More recent filters are considerably more sophisticated, but there will still be grey areas. Does the use of the word "fuck" make this page unacceptable for children? Does it make this entire site unacceptable? And what about these fine individuals? (Links provided by http://blogs.herald.com/dave_barrys_blog/.)

If you have an email address, you probably know how quickly spammers adapt to the latest filtering techniques, leading to an arms race between spammers and spam-filter authors. The only way to eliminate all the spam is to filter out everything, but of course that isn't particularly useful. Anything less will filter potentially desirable (and innocuous) content while still allowing some objectionable content through.

Slightly better, in the sense of not being as bad, are legislative measures. The law, at least, allows for shades of grey. Laws are difficult to enforce online, however, and fairly easy to circumvent. They also tend to focus on punishing behavior rather than preventing it, though the threat of punishment can serve as a deterrent.
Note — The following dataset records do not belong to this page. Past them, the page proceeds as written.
-- ==== Sys2Proof/Machine/Mfs.lean ====
section
/-! DEFINITION. The machine function set (ch. 07, R258–R271). STEP_START of its step runs `mfsTick`. The gains of the current and speed
loops and the rated speed are `Config.fsValue` of fixed words (assumption log 67); conversion, back EMF, tracker, blend, torque and current
references, current loops, cross-coupling, modulation and outputs are computed. The monitor words are written in every tick from the internal
state, which stands at and above 0x100 in a layout of the model (assumption log 16, DESIGN CHOICE): 0x104 the code of the tick before,
0x108 the applied angle, 0x10C its last step, 0x110 the source, 0x114–0x128 the tracker, 0x12C–0x138 runs, 0x13C idfw, 0x140 the
mechanical angle, 0x14C all references are 0 for want of an angle, 0x150 a mismatch is noted, 0x160 the blend, 0x170 status bits, 0x174 T*,
0x178 and 0x17C id* and iq*, 0x180 and 0x184 id and iq, 0x188 ω, 0x18C m, 0x190 ANGDIFF, 0x194 NOANG, 0x198 and 0x19C the voltage
reference in the stationary frame, 0x1A0 and 0x1A4 the currents of the tick before, 0x1A8 and 0x1AC the back EMF, 0x1B0 and 0x1B4 the
integrators of the current loops, 0x1B8 that of the speed loop, 0x1BC the filtered speed, 0x1C0 the tracker's step a tick in 2^-16. -/

namespace Sys2Proof.Machine

def mfsRanges : List Live :=
  [⟨4, true, 0, 322122547⟩, ⟨8, false, 1, 10000⟩, ⟨12, true, -348966092, 348966092⟩, ⟨16, true, -268435456, 0⟩,
   ⟨20, false, 0, 1000⟩, ⟨24, true, 0, 53687091⟩]

def mfsCode (s : State) (f : FsAt) : Nat := fxN s f 0x24 / 4 ^ fsMode s f % 4

/-- One degree per tick (R261). -/
def oneDegree : Int := 11930465

/-- The measured phase currents in pu, and the current vector in the stationary frame. -/
def mfsI (s : State) (f : FsAt) (k : Nat) : Int := fsScale (em s f (fxN s f 0x08 + 4 * k)).toInt (fxI s f 0x28)
def mfsAlpha (s : State) (f : FsAt) : Int := fsDiv (2 * mfsI s f 0 - mfsI s f 1 - mfsI s f 2) 3
def mfsBeta (s : State) (f : FsAt) : Int := fsDiv ((mfsI s f 1 - mfsI s f 2) * rootThree) (3 * 2 ^ 60)

/-- The DC-link voltage in pu. -/
def mfsVdc (s : State) (f : FsAt) : Int := fsScale (em s f (fxN s f 0x0C)).toInt (fxI s f 0x2C)

/-- How far the electrical angle moves in a tick at rated speed, with 2^32 to one turn: the fixed block does not give the rated speed
(assumption log 67). -/
def mfsRated (s : State) (f : FsAt) : Int := max 1 ((fsV f 1 (fxWords s f 32)).toNat : Int)

/-- All that the free values of a tick may depend on. -/
def mfsCtx (s : State) (f : FsAt) : List Word := fxWords s f 32 ++ lvWords s f 0x40 112 ++ [qw (mfsAlpha s f), qw (mfsBeta s f)]

/-- The encoder angle, while its validity word is non-zero (R261). -/
def mfsEnc (s : State) (f : FsAt) : Option Word :=
  let a := fxN s f 0x10
  if a ≠ 0 ∧ em s f (a + 4) ≠ 0 then some (BitVec.ofNat 32 (fxN s f 0x04 * (em s f a).toNat) + fx s f 0x34) else none

/-- The sensorless angle, while the tracker is valid. -/
def mfsSl (s : State) (f : FsAt) : Option Word := if lvBit s f 0x170 4 then some (lv s f 0x11C) else none

/-- The selected source: 1 encoder, 2 sensorless, with its angle (R261). -/
def mfsSelect (s : State) (f : FsAt) : Option (Nat × Word) :=
  match fxN s f 0x30 with
  | 0 => (mfsEnc s f).map fun a => (1, a)
  | 1 => (mfsSl s f).map fun a => (2, a)
  | _ => match mfsEnc s f with
    | some a => some (1, a)
    | none => (mfsSl s f).map fun a => (2, a)

/-- The back EMF in the stationary frame: v* − RS × i − LQ × di/dt, with the reference of the tick before (R261). -/
def mfsEmf (s : State) (f : FsAt) : State :=
  let a := mfsAlpha s f
  let b := mfsBeta s f
  let emf (v i old : Int) : Int :=
    v - mulQ (fxI s f 0x38) i - fsDiv (mulQ (fxI s f 0x40) (i - old) * 2 ^ 32 * 2 ^ 60) (4 * halfPi * mfsRated s f)
  let s := lvSetI (lvSetI s f 0x1A8 (emf (lvI s f 0x198) a (lvI s f 0x1A0))) f 0x1AC (emf (lvI s f 0x19C) b (lvI s f 0x1A4))
  lvSetI (lvSetI s f 0x1A0 a) f 0x1A4 b
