/-- A write of 0xA5 to ENG.PLACE.READMIT (R127): no effect on an engine that is not retired, nor while a re-admission of its group waits or
its seed runs (assumption log 81, DESIGN CHOICE). -/
def readmitWrite (s : State) (e v : Nat) : State :=
  if v = 0xA5 ∧ getB s (engPlace e) engPlace_Retired then
    match groupOf s e with
    | some (k, _) =>
      let gs := getGroup s k
      if gs.readmit.isSome || seeding gs then s else setGroup s k { gs with readmit := some e }
    | none => s
  else s

/-! ## Engines at the edge (R56–R58, R109) -/

/-- The step belongs to a placed table (R58): a group step, or the migration segment of a member of a group (R458). -/
def placedStep (s : State) (e : Nat) (r : Running) : Bool := r.kind == 1 || ((migSteps s e).isSome && (sigGroup s e).isSome)

/-- Overtopping (R57, R58): the engine stops and its outputs of the ending tick are discarded. A migration step that overtops
starts a polder reset in place of the takeover (R460). An engine that a hold has stopped (R470) does not overtop. -/
def overtop (s : State) (e : Nat) : State :=
  let x := getEng s e
  match x.running with
  | none => s
  | some r =>
    let p := resPol s (resEngine e)
    let t := setB (setEng s e { x with running := none, stall := none, overtopped := !s.flt.hold, outs := [], nextReqs := [], nextLines := 0 })
      (engStat e) engStat_Busy false
    if s.flt.hold then t
    else
      let cls := if placedStep s e r then 1 else 2
      let t := faultDue (countF (raiseEsf t e esfOvt) (tickOvtcnt p) tickOvtcnt_Count 1) 0x0320 cls p [pw e, pw r.idx, pw x.cycles]
      if (migSteps s e).isSome then faultDue (requestReset t p .migration) 0x0114 2 p [pw p, pw e] else t

/-- The outputs of steps outside groups apply (R51, R284). -/
def mergeOuts (s : State) (e : Nat) : State :=
  { s with win := (getEng s e).outs.foldl (fun m c => cellSet 0 m c.1 c.2) s.win }

/-- The cycles of a tick at an engine's region tempo and the committed profile. -/
def tickCycles (s : State) (e : Nat) : Nat :=
  fvMHz s * period s / (100 * tempoDiv (getF s (tickRtempo (regionOf e)) tickRtempo_Tempo))

/-- Measured freeboard in 0.1 %, its warning, the cycle registers (R56). -/
def measure (s : State) (e : Nat) : State :=
  let c := (getEng s e).cycles
  let t := max 1 (tickCycles s e)
  let fb := (t - min t c) * 1000 / t
  let k := clusterOf e
  let s := setF s (engCyclast e) engCyclast_Cyc (min 0xFFFFF c)
  let s := setF s (engCycmax e) engCycmax_Cyc (max (getF s (engCycmax e) engCycmax_Cyc) (min 0xFFFFF c))
  let s := if fb < getF s (tickFbmin k) tickFbmin_Min then
      setF (setF s (tickFbmin k) tickFbmin_Min fb) (tickFbmin k) tickFbmin_Engine (e % 16) else s
  if fb < getF s tickFbwarn tickFbwarn_Level ∧ !s.tick.fbNoted.contains k then
    notice { s with tick := { s.tick with fbNoted := s.tick.fbNoted ++ [k] } } 0x0321 0 [pw k, pw (e % 16), pw fb]
  else s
The real problem, though, is not that the web is a big, open, and sometimes dangerous place for children (and adults). The problem is that parents are too quick to provide their children with the tools to access the web without also providing supervision. A computer connected to the Internet is a powerful piece of technology. Just as a parent shouldn't give a child a gun or the keys to the family sedan, a parent shouldn't give a child unlimited and unsupervised access to a worldwide computer network.

The bottom line is that the best way for parents to ensure their children's safety online is to know what they're doing and when, and not to treat computers as just another type of toy. Not only will that produce real improvements in online safety for kids, it will give the government less of an excuse to invade our privacy or restrict our activities.